---- EXERCISE MATERIALS

/-- A vintner core's write at a device VA; one that faults is recorded and dropped. DEDUCED (log 92). -/
def State.coreWrite (s : State) (c va : Nat) (bs : List Byte) : State :=
  let q := s.vaWrite c va bs (s.num 0x5046 c)
  match q.1 with
  | none => q.2
  | some f => q.2.plainFault c 2 1 0xFFFF f.va f.kind 0

/-- The vintner cores arrive at STEP_BARRIER of a text model (R291). DEDUCED (log 89). -/
def State.coresArrive (s : State) (c : Nat) (m : Model) : State :=
  let b := s.barBase c + m.barBase + btBarrier m
  match s.barrier b with
  | none => s
  | some r =>
    let s := s.updBarrier b fun r => { r with vgen := 1 - r.vgen }
    s.each (setBits r.vintners 16) fun s p => s.tendrilSend (parcelNode p) flitBarArrive (payArrive b r.vgen 1)

/-- A batch descriptor's header (R291). DEDUCED (log 89). -/
def descriptorHeader (step entries tokens : Nat) : List Byte :=
  toBytes 32 (Blob.record [(8, step), (2, entries), (2, 0), (4, tokens), (16, 0)]).val

/-- Change a model. -/
def State.updModel (s : State) (c slot : Nat) (f : Model → Model) : State :=
  s.updServing c fun v => match v.models.find slot with
    | some m => { v with models := v.models.insert slot (f m) }
    | none => v

/-- The bytes of a bottle's chunks (R390). -/
def chunkSizes (content : Nat) : List Nat := (List.range (ceilDiv content 1048576)).map fun i => min 1048576 (content - 1048576 * i)

/-- The crypto jobs of a load (R412); where a tag has failed, at which chunk is open, and the jobs end with it. -/
def State.bottleJobs (s : State) (c content : Nat) (tags : Bool) : State :=
  let ns := chunkSizes content
  if tags then s.cryptoJobs c 1 (ns.map fun n => (n, 0))
  else
    let r := s.fresh
    let k := r.1 % max 1 ns.length
    r.2.cryptoJobs c 1 ((ns.take (k + 1)).zipIdx.map fun e => (e.1, b2n (e.2 == k)))

/-- BOTTLE_LOAD_DONE (R287, R391, R392): the weights stand at their addresses, the programs in the switch area and the model is
READY, its first descriptor empty; or a tag or the signature has failed, what was written is zeroed and the slot is EMPTY.
DEDUCED (log 89). -/
def State.bottleLoadDone (s : State) (c slot : Nat) (b : BottleFindings) : State :=
  match s.model c slot with
  | none => s
  | some m =>
    match m.loadJob with
    | none => s
    | some j =>
      if m.state ≠ 1 || !(s.cuvee c).live then s
      else
        let label := j.entry.get 18 1
        let s := s.bottleJobs c m.content b.tags
        if !b.tags || !b.signed then
          ((((s.zeroPieces c label m.recipe.weights).uninstall c slot).noteBottle c (if b.tags then 7 else 6) m.bottle).completeJob
            c j 0x0B)
        else
          let q := s.writePieces c label m.recipe.weights
          match q.1 with
          | some f =>
            (((q.2.zeroPieces c label m.recipe.weights).uninstall c slot).plainFault c 2 1 j.pair f.va f.kind 0).completeJob
              c j 7 f.kind
          | none =>
            let area := switchArea m.recipe
            let s := if area.isEmpty then q.2 else q.2.coreWrite c (m.recipe.buffers.getD 5 0) area
            let s := s.updModel c slot fun m => { m with state := 2, loadJob := none }
            let s := (s.noteBottle c 0 m.bottle).completeJob c j 0
            if m.recipe.kind = 1 then
              ((s.coreWrite c (m.recipe.buffers.getD 0 0) (descriptorHeader 1 0 0)).vintnerTask c 1 slot 0 1).coresArrive c m
            else s
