-- ==== Sys2Proof/Machine/Steps.lean ====
section
/-! DEFINITION. Machine/Steps.lean: steps of every model kind as the serving loop runs them: pages (R290, R298), switching and
pre-emption (R299, R300), the end of a step (R286, R291), and outputs. -/

namespace Sys2Proof.Machine

/-! ## The requests of a step -/

/-- A stream's group on the cuvee. -/
def streamGroup (m : Model) (e : Nat) : Nat := onCuvee m.groupBase (smGroup e)

/-- Change the requests that a step of group g holds: `p` says which of a vision model's frames, by key and job. -/
def State.stepRequests (s : State) (c slot g : Nat) (p : Nat → Job → Bool) (f : Job → Job) : State :=
  match s.model c slot with
  | none => s
  | some m =>
    let inBatch := g == onCuvee m.groupBase (btGroup m)
    let change := fun (e : Nat × Job) =>
      let k := s.stream c (e.1 % 256)
      if smModel k == slot && streamGroup m k == g && p e.1 e.2 then (e.1, f e.2) else e
    s.updServing c fun v =>
      if m.recipe.kind = 1 then
        if !inBatch then v
        else { v with models := v.models.insert slot { m with
          seqs := m.seqs.map fun q => if 0 < q.inStep then { q with job := f q.job } else q } }
      else if m.recipe.kind = 3 then
        if !inBatch then v else { v with models := v.models.insert slot { m with current := m.current.map f } }
      else { v with stepJobs := v.stepJobs.map change }

/-- The requests of group g's step that have begun. DEDUCED (log 99). -/
def State.stepJobsOf (s : State) (c slot g : Nat) : List Job :=
  match s.model c slot with
  | none => []
  | some m =>
    let all := if m.recipe.kind = 1 then (m.seqs.filter fun q => decide (0 < q.inStep)).map Seq.job
      else if m.recipe.kind = 3 then m.current
      else ((s.cuvee c).serving.stepJobs.filter fun e =>
        let k := s.stream c (e.1 % 256)
        smModel k == slot && streamGroup m k == g).map Prod.snd
    if m.recipe.kind ≠ 2 && g ≠ onCuvee m.groupBase (btGroup m) then [] else all.filter Job.started

/-- A step of a group begins on its tiles; `row` is the row that started it: the requests it holds are noted (R301). -/
def State.stepBegins (s : State) (c g : Nat) (row : Nat) : State :=
  match s.groupModel c g with
  | none => s
  | some slot =>
    match s.model c slot with
    | none => s
    | some m =>
      if m.recipe.kind = 2 then
        let mine := fun (e : Nat × Job) =>
          let k := s.stream c (e.1 % 256)
          smModel k == slot && streamGroup m k == g && smStart k == rowSlot row && !e.2.started && decide (e.1 / 256 ≤ s.time.epochs)
        match (s.cuvee c).serving.stepJobs.find? mine with
        | none => s
        | some e =>
          (s.noteStart c e.2).updServing c fun v => { v with stepJobs := v.stepJobs.insert e.1 { e.2 with started := true } }
      else if g ≠ onCuvee m.groupBase (btGroup m) then s
      else
        let s := s.updModel c slot fun m => { m with unsampled := m.unsampled + 1 }
        if m.recipe.kind = 1 then
          let s := s.each (m.seqs.filter fun q => decide (0 < q.inStep)) fun s q => s.noteStart c q.job
          s.updSeqs c slot fun l => l.map fun q => if 0 < q.inStep then { q with job := { q.job with started := true } } else q
        else match m.current.find? fun j => !j.started with
          | none => s
          | some j =>
            (s.noteStart c j).updModel c slot fun m => { m with
              current := m.current.map fun x => if x = j then { j with started := true } else x }

/-- The deadline of a row's step has passed: its requests are late (R61). -/
def State.stepLate (s : State) (c : Nat) (w : Watch) : State :=
  match s.groupModel c w.tgroup with
  | none => s
  | some slot =>
    s.stepRequests c slot w.tgroup (fun k _ => k / 256 == w.row.dueAt / 4096) fun j => { j with late := true }

/-! ## Starting a group (R64, R299, R300) -/

/-- Two groups share a tile. -/
def State.groupsMeet (s : State) (c a b : Nat) : Bool :=
  let ts := s.groupTiles c b
  (s.groupTiles c a).any ts.contains

/-- The cuvee's quiesce has begun and its pause has not ended. -/
def State.quiescing (s : State) (c : Nat) : Bool := ((s.cuvee c).quiesce.map Quiesce.begun).getD false

/-- A group is busy for R64: a tile runs, is held or counts as held (an IDLE tile of a quiesce or pause, R252), a switch
is in progress on its tiles, or a step of it is pre-empted. -/
def State.groupOccupied (s : State) (c g : Nat) : Bool :=
  let v := (s.cuvee c).serving
  s.groupBusy c g || (s.quiescing c && (s.groupTiles c g).any fun t => (s.tile t).act == .idle) || (v.switching.any fun h => s.groupsMeet c g h.1) ||
    (v.preempts.any fun h => h.2.any fun l => s.groupsMeet c g l)

/-- The steps that run on a group's tiles, by their groups. -/
def State.stepsOn (s : State) (c g : Nat) : List Nat :=
  (((s.groupTiles c g).filter fun t => (s.tile t).busy).map fun t => (s.tile t).runGroup).dedup

/-- PRIORITY of a group (R288). -/
def State.groupPriority (s : State) (c g : Nat) : Nat := bits (s.groupEntry c g) 62 61

/-- A START_STEP of a group pre-empts what runs on its tiles (R300). -/
def State.preemptsNow (s : State) (c g : Nat) : Bool :=
  let v := (s.cuvee c).serving
  let lows := s.stepsOn c g
  s.preemptOn c && !lows.isEmpty && (s.groupModel c g).isSome &&
    (lows.all fun l => s.groupModel c l != s.groupModel c g && decide (s.groupPriority c l < s.groupPriority c g) &&
      (v.preempts.find l).isNone && !(v.preempts.any fun h => h.2.contains l)) &&
    !(v.switching.any fun h => s.groupsMeet c g h.1)

/-- A group's step needs a switch (R299): a tile's last step belonged to another model, or to none since the placement. -/
def State.needsSwitch (s : State) (c g : Nat) : Bool :=
  match s.groupModel c g with
  | none => false
  | some m => (s.groupTiles c g).any fun t => (s.tile t).lastModel != some m

/-- A start reaches a free group: at once, or when its model has switched in. -/
def State.issueStart (s : State) (c g entry tag watch row : Nat) : State :=
  if s.needsSwitch c g then
    s.updServing c fun v => { v with
      switching := v.switching.insert g ⟨(s.groupModel c g).getD 0, entry, tag, watch, s.slotCount⟩ }
  else (s.startGroup c g entry tag).stepBegins c g row

/-- Pre-emption (R300): every step on the group's tiles stops at its next boundaries, its requests are marked and counted,
and the start waits for the switch. -/
def State.preempt (s : State) (c g entry tag watch : Nat) : State :=
  let lows := s.stepsOn c g
  let s := s.each lows fun s l =>
    let s := s.each (s.groupTiles c l) fun s t =>
      if (s.tile t).busy && (s.tile t).runGroup == l then s.updTile t fun x => { x with preempted := true } else s
    match s.groupModel c l with
    | none => s
    | some slot =>
      let s := s.each (s.stepJobsOf c slot l) fun s j => s.account c (jbClient j) fun a => (a.1, a.2.1, (a.2.2 + 1) % 2 ^ 32)
      s.stepRequests c slot l (fun _ j => j.started) fun j => { j with preempted := true }
  s.updServing c fun v => { v with
    switching := v.switching.insert g ⟨(s.groupModel c g).getD 0, entry, tag, watch, s.slotCount⟩
    preempts := v.preempts.insert g lows, counters := bump 64 v.counters 4 lows.length }

/-! ## Switching (R115, R299) -/

/-- A courier's read of the switch area for cuvee c; one that faults is recorded and brings nothing.
DESIGN CHOICE (log 211). -/
def State.switchRead (s : State) (c va n : Nat) : Option (List Byte) × State :=
  let r := s.vaRead c va n (s.num 0x5046 c) []
  match r.1 with
  | .ok bs => (some bs, r.2)
  | .error f => (none, r.2.plainFault c 2 1 0xFFFF f.va f.kind 0)

/-- Load a model's resident range into one tile from the switch area (R287, R299): its bytes, transfer table and STEP_BASE.
DEDUCED (log 102). -/
def State.loadResident (s : State) (t : Nat) (m : Model) : State :=
  let c := (s.tile t).cuvee
  let n := (s.tile t).ctile - m.base
  let base := m.recipe.buffers.getD 5 0 + programBase m.recipe m.placement
  let images := placed (fun (e : Nat × Nat × List Byte) => e.2.2.length) m.place.image base
  let rows := placed (fun (_ : Nat × Nat × Nat) => 16) m.place.xferRows (base + sumNat (m.place.image.map fun e => e.2.2.length))
  let s := s.each (images.filter fun e => e.1.1 == n) fun s e =>
    let r := s.switchRead c e.2 e.1.2.2.length
    match r.1 with
    | some bs => r.2.storeWrite t e.1.2.1 bs
    | none => r.2
  let s := s.updTile t fun x => { x with rows := [], stepBase := m.place.stepBase.getD n 0 }
  s.each (rows.filter fun e => e.1.1 == n) fun s e =>
    let r := s.switchRead c e.2 16
    match r.1 with
    | some bs => r.2.updTile t fun x => { x with rows := x.rows.set 0 e.1.2.1 (ofBytes bs) }
    | none => r.2

/-- Save what the model that ran last on a tile declares live (R299), in the parcel's stash where it has room (R198).
DESIGN CHOICE (log 196). -/
def State.saveLive (s : State) (t : Nat) : State :=
  let x := s.tile t
  match x.lastModel with
  | none => s
  | some m =>
    let key := 2048 * m + x.ctile
    let p := tileParcel t
    let r := s.tileRecord t
    let fits := decide (s.stashUsed x.cuvee p key + r.record.size ≤ s.stashBytes x.cuvee p)
    s.updServing x.cuvee fun v => { v with saved := v.saved.insert key { r with stash := if fits then some p else none } }

/-- One tile switches to a model: save, load, restore its live state, reload the planes. DEDUCED (log 102). -/
def State.switchTile (s : State) (t slot : Nat) (m : Model) : State :=
  let x := s.tile t
  let s := (s.saveLive t).loadResident t m
  let key := 2048 * slot + x.ctile
  let r := (s.cuvee x.cuvee).serving.saved.find key
  let bytes := (r.map SavedTile.bytes).getD []
  let s := s.storePatch t bytes
  let old := (r.map SavedTile.tile).getD default
  let s := s.updTile t fun y => { y with
    cells := { old.cells with plane0 := y.cells.plane0, plane1 := y.cells.plane1 }, activeP1 := old.activeP1, lastModel := some slot
    act := if y.act = .faulted then .faulted else .idle, preempted := false }
  (s.loadInto t true old.img1).loadInto t false old.img0

/-- A tile has stopped and moved everything it had under way. -/
def Tile.switchable (x : Tile) : Bool := x.act != .running && x.out.isEmpty && x.queue.isEmpty && x.load.isNone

--------

=== WORK ORDER ===
In the listing above, locate the line with "match s.groupModel c w.tgroup with" and the line with "share a tile. -/", then extract exactly those lines and every line between them, and nothing more.

=== REPLY TO THE EXERCISE ===
  match s.groupModel c w.tgroup with
  | none => s
  | some slot =>
    s.stepRequests c slot w.tgroup (fun k _ => k / 256 == w.row.dueAt / 4096) fun j => { j with late := true }

/-! ## Starting a group (R64, R299, R300) -/

/-- Two groups share a tile. -/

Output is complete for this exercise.